The way Susan Sparks sees it, congregations are missing a huge opportunity to share the gospel by not livestreaming their worship services.
“We represent a messiah who used every available opportunity he had to reach out,” said Sparks, pastor at Madison Avenue Baptist Church in New York City. The internet “is the main communication channel these days — how can we not tap into this?”
But Sparks isn’t pitching simply sticking a camera and microphone in the back of a sanctuary so that a handful of viewers can struggle through grainy images and muffled sermons and hymns.
Instead, she and a growing number of other ministers with webcasting experience now realize online viewers are not audiences, but members. And most importantly, Sparks said, they want to participate in, not just watch, those services.
They know this because it’s what livestream viewers tell them.
“So we call it our online congregation,” Sparks said.
Feeling included
Jim Somerville, senior pastor at First Baptist Church in Richmond, Va., said communication with his congregation’s online members must be a two-way street.
Somerville said he was reminded of this when he was contacted recently by a stranger from Raleigh, N.C.
“He reached out to me on Facebook Messenger — ‘any chance you are free for lunch?’”
It turned out the gentleman was a faithful member of First Baptist Church — online.
“He was telling me how he had got into the webcast and how it’s a regular part of his Sunday morning ritual,” Somerville said. “It’s amazing to me how and why people connect.”
First Baptist has both a telecast and a webcast of its services.

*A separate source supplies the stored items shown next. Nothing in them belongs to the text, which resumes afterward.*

-- ==== Sys2Proof/Laws/Access.lean ====
section
/-! SUPPORT. The access table (R37): what an operation does not write, told by any view of the state that looks away from what it
writes, and what it does not read, told by running it with other settings. -/

namespace Sys2Proof.Machine

/-! ### What is not written -/

/-- The two states look the same to `f`. -/
def Same {α : Type} (f : State → α) (s t : State) : Prop := f t = f s

theorem bind_same {α β γ : Type} {f : State → γ} {x : Act α} {k : α → Act β} (hx : Keeps (Same f) x)
    (hk : ∀ a, Keeps (Same f) (k a)) : Keeps (Same f) (x >>= k) :=
  Keeps.bind (R := Same f) (fun _ _ _ h k => k.trans h) hx hk

theorem pure_same {α γ : Type} (f : State → γ) (a : α) : Keeps (Same f) (pure a : Act α) :=
  Keeps.pure (R := Same f) (fun _ => rfl) a

theorem forEach_same {γ : Type} {f : State → γ} {body : Nat → Act Unit} (ks : List Nat) (h : ∀ k, Keeps (Same f) (body k)) :
    Keeps (Same f) (forEach ks body) := 
  Keeps.forEach (R := Same f) (fun _ => rfl) (fun _ _ _ h k => k.trans h) ks h

/-- An operation that ends, or raises, in the state it began in. -/
theorem same_of_reads {α γ : Type} (f : State → γ) {x : Act α} (h : ∀ s, (∃ a, x s = .ok a s) ∨ ∃ e, x s = .error e s) :
    Keeps (Same f) x := by
  intro s
  rcases h s with ⟨a, e⟩ | ⟨g, e⟩ <;> rw [e] <;> refine ⟨fun b t h => ?_, fun g' t h => ?_⟩ <;> cases h <;> rfl

theorem memRead_same {γ : Type} (f : State → γ) (c : Nat) : Keeps (Same f) (memRead c) :=
  same_of_reads f fun s => by
    simp only [memRead]
    split
    · exact .inr ⟨_, rfl⟩
    · split
      · exact .inl ⟨_, rfl⟩
      · exact .inr ⟨_, rfl⟩

theorem chipCount_same {γ : Type} (f : State → γ) : Keeps (Same f) chipCount :=
  same_of_reads f fun s => by
    simp only [chipCount]
    split
    · exact .inl ⟨_, rfl⟩
    · exact .inr ⟨_, rfl⟩

theorem buffer_same {γ : Type} (f : State → γ) : Keeps (Same f) buffer :=
  same_of_reads f fun s => by
    simp only [buffer]
    split
    · exact .inl ⟨_, rfl⟩
    · exact .inr ⟨_, rfl⟩

theorem glyphRead_same {γ : Type} (f : State → γ) (k : Nat) : Keeps (Same f) (glyphRead k) :=
  same_of_reads f fun s => by
    simp only [glyphRead]
    split
    · exact .inl ⟨_, rfl⟩
    · exact .inr ⟨_, rfl⟩

theorem bufferWidth_same {γ : Type} (f : State → γ) : Keeps (Same f) bufferWidth :=
  bind_same (chipCount_same f) fun _ => pure_same f _

/-- `f` looks away from what sending writes: the transaction, the bus trace and the chain. -/
def OffBus {γ : Type} (f : State → γ) : Prop :=
  ∀ (s : State) (o : Bool) (tr : List BusEvent) (c : List ChipImage),
    f { s with txnOpen := o, busTrace := tr, chain := c } = f s

section Sending

variable {γ : Type} {f : State → γ} (hf : OffBus f)
include hf

theorem busBegin_same : Keeps (Same f) busBegin := by
  intro s
  simp only [busBegin]
  refine ⟨fun a t e => ?_, fun g t e => ?_⟩ <;> split at e <;> cases e
  · exact hf s _ _ s.chain
  · rfl

theorem busWrite_same (b : Byte) : Keeps (Same f) (busWrite b) := by
  intro s
  simp only [busWrite]
  refine ⟨fun a t e => ?_, fun g t e => ?_⟩ <;> split at e <;> cases e
  · exact hf s s.txnOpen _ s.chain
  · rfl

theorem busEnd_same : Keeps (Same f) busEnd := by
  intro s
  simp only [busEnd]
  refine ⟨fun a t e => ?_, fun g t e => ?_⟩ <;> split at e <;> cases e
  · exact hf s _ _ _
  · rfl

theorem delay_same (n : Nat) : Keeps (Same f) (delay n) := by
  intro s
  simp only [delay]
  refine ⟨fun a t e => ?_, fun g t e => ?_⟩ <;> split at e <;> cases e
  · exact hf s s.txnOpen _ s.chain
  · rfl

theorem sendFrame_same (reg val : Byte) : Keeps (Same f) (sendFrame reg val) :=
  bind_same (busWrite_same hf reg) fun _ => busWrite_same hf val

/-- A broadcast writes nothing but the transaction, the bus trace and the chain. -/
theorem broadcast_same (reg val : Byte) : Keeps (Same f) (broadcast reg val) :=
  bind_same (chipCount_same f) fun _ => bind_same (busBegin_same hf) fun _ =>
    bind_same (forEach_same _ fun _ => sendFrame_same hf reg val) fun _ => busEnd_same hf

/-- A refresh writes nothing but the transaction, the bus trace and the chain. -/
theorem refresh_same : Keeps (Same f) refresh :=
  bind_same (chipCount_same f) fun _ => forEach_same _ fun _ => bind_same (busBegin_same hf) fun _ =>
    bind_same (forEach_same _ fun _ => bind_same (memRead_same f _) fun _ => sendFrame_same hf _ _) fun _ => busEnd_same hf

end Sending

theorem setBuffer_same {γ : Type} {f : State → γ} (hf : ∀ (s : State) (m : Option Memory), f { s with fb := m } = f s)
    (m : Memory) : Keeps (Same f) (setBuffer m) := by
  intro s
  refine ⟨fun a t e => ?_, fun g t e => ?_⟩ <;> cases e
  exact hf s _

theorem setPhase_same {γ : Type} {f : State → γ} (hf : ∀ (s : State) (p : Phase), f { s with phase := p } = f s) (p : Phase) :
    Keeps (Same f) (setPhase p) := by
  intro s
  refine ⟨fun a t e => ?_, fun g t e => ?_⟩ <;> cases e
  exact hf s _

theorem clear_same {γ : Type} {f : State → γ} (hf : ∀ (s : State) (m : Option Memory), f { s with fb := m } = f s) :
    Keeps (Same f) clear :=
  bind_same (bufferWidth_same f) fun _ => bind_same (buffer_same f) fun _ => setBuffer_same hf _

theorem memWrite_same {γ : Type} {f : State → γ} (hf : ∀ (s : State) (m : Option Memory), f { s with fb := m } = f s) (c : Nat)
    (v : Byte) : Keeps (Same f) (memWrite c v) := by
  intro s
  simp only [memWrite]
  refine ⟨fun a t e => ?_, fun g t e => ?_⟩ <;> (repeat' split at e) <;> cases e
  · exact hf s _
  · rfl
  · rfl

/-- What `SETUP`'s sequence does not write. -/
theorem setupSequence_same {γ : Type} {f : State → γ} (hf : OffBus f)
    (hm : ∀ (s : State) (m : Option Memory), f { s with fb := m } = f s)
    (hp : ∀ (s : State) (p : Phase), f { s with phase := p } = f s) (v : Byte) : Keeps (Same f) (setupSequence v) :=
  bind_same (bufferWidth_same f) fun _ => bind_same (setBuffer_same hm _) fun _ => bind_same (broadcast_same hf _ _) fun _ =>
    bind_same (broadcast_same hf _ _) fun _ => bind_same (broadcast_same hf _ _) fun _ =>
    bind_same (broadcast_same hf _ _) fun _ => bind_same (broadcast_same hf _ _) fun _ =>
    bind_same (delay_same hf _) fun _ => bind_same (refresh_same hf) fun _ => bind_same (broadcast_same hf _ _) fun _ =>
    setPhase_same hp _

/-- `SETCOL` writes the buffer. -/
theorem writeColumn_same {γ : Type} {f : State → γ} (hm : ∀ (s : State) (m : Option Memory), f { s with fb := m } = f s)
    (idx : Nat) (v : Byte) : Keeps (Same f) (writeColumn idx v) := by
  refine bind_same (bufferWidth_same f) fun w => ?_
  split
  · exact memWrite_same hm _ _
  · exact pure_same f _

/-- `f` looks away from what printing writes: the buffer, the log and the results. -/
def OffPrint {γ : Type} (f : State → γ) : Prop :=
  ∀ (s : State) (m : Option Memory) (l : List LogEvent) (r : List Nat),
    f { s with fb := m, logTrace := l, results := r } = f s

theorem log_same {γ : Type} {f : State → γ} (hf : OffPrint f) (e : LogEvent) : Keeps (Same f) (log e) := by
  intro s
  refine ⟨fun a t e => ?_, fun g t e => ?_⟩ <;> cases e
  exact hf s s.fb _ s.results

theorem reply_same {γ : Type} {f : State → γ} (hf : ∀ (s : State) (r : List Nat), f { s with results := r } = f s) (v : Nat) :
    Keeps (Same f) (reply v) := by
  intro s
  refine ⟨fun a t e => ?_, fun g t e => ?_⟩ <;> cases e
  exact hf s _

theorem setDot_same {γ : Type} {f : State → γ} (hf : OffPrint f) (c : Nat) : Keeps (Same f) (setDot c) :=
  bind_same (memRead_same f c) fun _ => memWrite_same (fun s m => hf s m s.logTrace s.results) c _

theorem patternFor_same {γ : Type} {f : State → γ} (hf : OffPrint f) (ch : Byte) (cur : Nat) :
    Keeps (Same f) (patternFor ch cur) := by
  unfold patternFor
  split
  · exact glyphRead_same f _
  · intro s
    refine ⟨fun a t e => ?_, fun g t e => ?_⟩ <;> cases e
    exact hf s s.fb _ s.results

theorem renderFrom_same {γ : Type} {f : State → γ} (hf : OffPrint f) (w start : Nat) (str : List Byte) (cur : Nat) :
    Keeps (Same f) (renderFrom w start cur str) := by
  induction str generalizing cur with
  | nil => exact pure_same f _
  | cons ch rest ih =>
    unfold renderFrom
    split
    · split
      · split
        · exact bind_same (log_same hf _) fun _ => pure_same f _
        · exact bind_same (setDot_same hf _) fun _ => ih _
      · exact bind_same (setDot_same hf _) fun _ => ih _
    · refine bind_same (patternFor_same hf ch cur) fun pat => ?_
      split
      · exact bind_same (log_same hf _) fun _ => pure_same f _
      · exact bind_same (memWrite_same (fun s m => hf s m s.logTrace s.results) _ _) fun _ => ih _

/-- A print writes the buffer, the log and the results. -/
theorem renderAndReply_same {γ : Type} {f : State → γ} (hf : OffPrint f) (start : Nat) (str : List Byte) :
    Keeps (Same f) (renderAndReply start str) :=
  bind_same (bind_same (bufferWidth_same f) fun w => renderFrom_same hf w start str start) fun _ =>
    reply_same (fun s r => hf s s.fb s.logTrace r) _

/-- `WIDTH` writes the results. -/
theorem replyWidth_same {γ : Type} {f : State → γ} (hf : ∀ (s : State) (r : List Nat), f { s with results := r } = f s) :
    Keeps (Same f) replyWidth := bind_same (bufferWidth_same f) fun _ => reply_same hf _

/-- A frame writes the chain. -/
theorem chipReceives_same {γ : Type} {f : State → γ} (hf : ∀ (s : State) (c : List ChipImage), f { s with chain := c } = f s)
    (reg val : Byte) : Keeps (Same f) (chipReceives reg val) := by
  intro s
  simp only [chipReceives]
  refine ⟨fun a t e => ?_, fun g t e => ?_⟩ <;> split at e <;> cases e
  · exact hf s _
  · rfl

/-- `f` looks away from the marks and their records. -/
def OffMarks {γ : Type} (f : State → γ) : Prop :=
  ∀ (s : State) (g : Fault) (r : Refusal) (c : Issued), f (s.markFault g c) = f s ∧ f (s.markRefusal r c) = f s

theorem concluded_same {γ : Type} {f : State → γ} (hm : OffMarks f) {act : Act Unit} (h : Keeps (Same f) act) (i : Instr)
    (s : State) : f (concluded i act s) = f s := by
  rcases concluded_cases i act s with ⟨t, ht, e⟩ | ⟨g, t, ht, e⟩ <;> rw [e]
  · exact h.ok ht
  · exact (hm t g .rRange _).1.trans (h.error ht)

theorem guarded_same {γ : Type} {f : State → γ} (hm : OffMarks f) {a : Admission} {i : Instr} {run : State → State} {s t : State}
    (hrun : f (run s) = f s) (h : guarded a i run s = .next t) : f t = f s := by
  cases a <;> cases h
  · exact hrun
  · exact (hm s .fTxn _ _).2
  · exact (hm s _ .rRange _).1

/-! ### What is not read -/

/-- The state with other settings. -/
def State.resettle (fi fw : Option Byte → Option Byte) (s : State) : State :=
  { s with intensity := fi s.intensity, writer := fw s.writer }

/-- A result on another state. -/
def mapState {α : Type} (g : State → State) : EStateM.Result Fault State α → EStateM.Result Fault State α
  | .ok a t => .ok a (g t)
  | .error e t => .error e (g t)

/-- The operation reads neither the intensity nor the writer: with other values there it does the same. -/
def Blind {α : Type} (x : Act α) : Prop :=
  ∀ (fi fw : Option Byte → Option Byte) (s : State), x (s.resettle fi fw) = mapState (State.resettle fi fw) (x s)

theorem Blind.bind {α β : Type} {x : Act α} {k : α → Act β} (hx : Blind x) (hk : ∀ a, Blind (k a)) : Blind (x >>= k) := by
  intro fi fw s
  cases h : x s with
  | ok a t =>
    have h' : x (s.resettle fi fw) = .ok a (t.resettle fi fw) := by rw [hx, h]; rfl
    rw [Act.bind_ok h, Act.bind_ok h', hk]
  | error e t =>
    have h' : x (s.resettle fi fw) = .error e (t.resettle fi fw) := by rw [hx, h]; rfl
    rw [Act.bind_error h, Act.bind_error h']
    rfl

theorem Blind.pure {α : Type} (a : α) : Blind (pure a : Act α) := fun _ _ _ => rfl

theorem Blind.forEach {body : Nat → Act Unit} (ks : List Nat) (h : ∀ k, Blind (body k)) : Blind (forEach ks body) := by
  induction ks with
  | nil => exact Blind.pure ()
  | cons k ks ih => exact (h k).bind fun _ => ih

theorem chipCount_blind : Blind chipCount := by
  intro fi fw s
  cases h : s.chips <;> simp [chipCount, State.resettle, mapState, h]

theorem buffer_blind : Blind buffer := by
  intro fi fw s
  cases h : s.fb <;> simp [buffer, State.resettle, mapState, h]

Last May, Somerville said he directed the staff to become more intentional about including those who participate online.
Somerville now mentions the online community in his sermons and he regularly invites them to sign up for mailings and other ways of getting involved.
“Hundreds have said ‘yes, I want to be more connected,’” he said.
He’s also learning to use inclusive language to prevent those physically absent from feeling excluded by culturally or geographically specific references. That’s important when some are worshiping via the web in Africa, Europe and the Middle East, Somerville said.
First Baptist also invites online members to participate in communion.
Somerville tells the viewing congregation — which includes an estimated 30,000 television viewers — to fetch juice and a cracker at the appropriate time. He invites them to eat and drink right along with those in the sanctuary.
“I have heard people all over town say they got up to get a cracker and juice” at that moment, he said. “I heard from people who said they suddenly felt included.”
‘A great way to share’
Transforming livestreaming and other online ministries begins by considering the needs of those who connect through cyberspace, said Rodney Dunlap-Keener, who heads public relations and communications at Madison Avenue Baptist.
“When we first started, we didn’t think about the experience you had being a virtual member,” said Dunlap-Keener, who helped launch the church’s livestreaming program last fall.
Considering the needs of those members may lead to technological as well as ministerial changes.
On Wednesday, Madison Avenue Baptist launched a new section to its website making it easier for virtual members to connect to the church’s newsletter, podcast and other online offerings. It’s also a channel for sending prayer requests.
That global family portal is “a great way to share the radical message of Christ that we couldn’t always tap into in the four walls of our church,” Dunlap-Keener said.
‘Cyber hospitality’
But taking that message to its potential requires a methodical study of the needs of that online community, Sparks said.
Madison Avenue Baptist is undertaking that exploration with a $5,000 grant through Union Theological Seminary and the Lilly Endowment. With it, the church is seeking ways to enhance the experience of its online members.
The global family portal on the website is part of that and so was improving the quality of speakers used in the livestreaming process, Sparks said.
Sparks and her staff also are providing the online community ways to participate in ministries and education through Madison Avenue Baptist.
Cyber members are being invited to participate in letter-writing efforts to prisoners and members of the military, she said. During a park clean up in Harlem, the online congregation will be invited to volunteer in similar efforts in their hometowns.
Viewers also are being invited to tithe — and many are doing so, Sparks said.
“Two Sundays ago, I walked up to the camera and said ‘if you’re a part of our family, we need your help to turn the lights on,” she said.
The online avenue into the church provides another important ministry that the bricks-and-mortar version does, Sparks said — a spiritual refuge.
Based on feedback from online members located in rural areas, especially in the South, many are hungry for a progressive Christian perspective of faith. Some report a judgmental attitude in the congregations where they reside, she said.
“A lot are Baptist folks that are coming,” she said. “We can read that as we have put the fence up too high around the Baptist church.”
To meet all those needs requires the same effort online as it does for welcoming new members in church.
“We want to be hospitable. We want to be part of cyber hospitality.”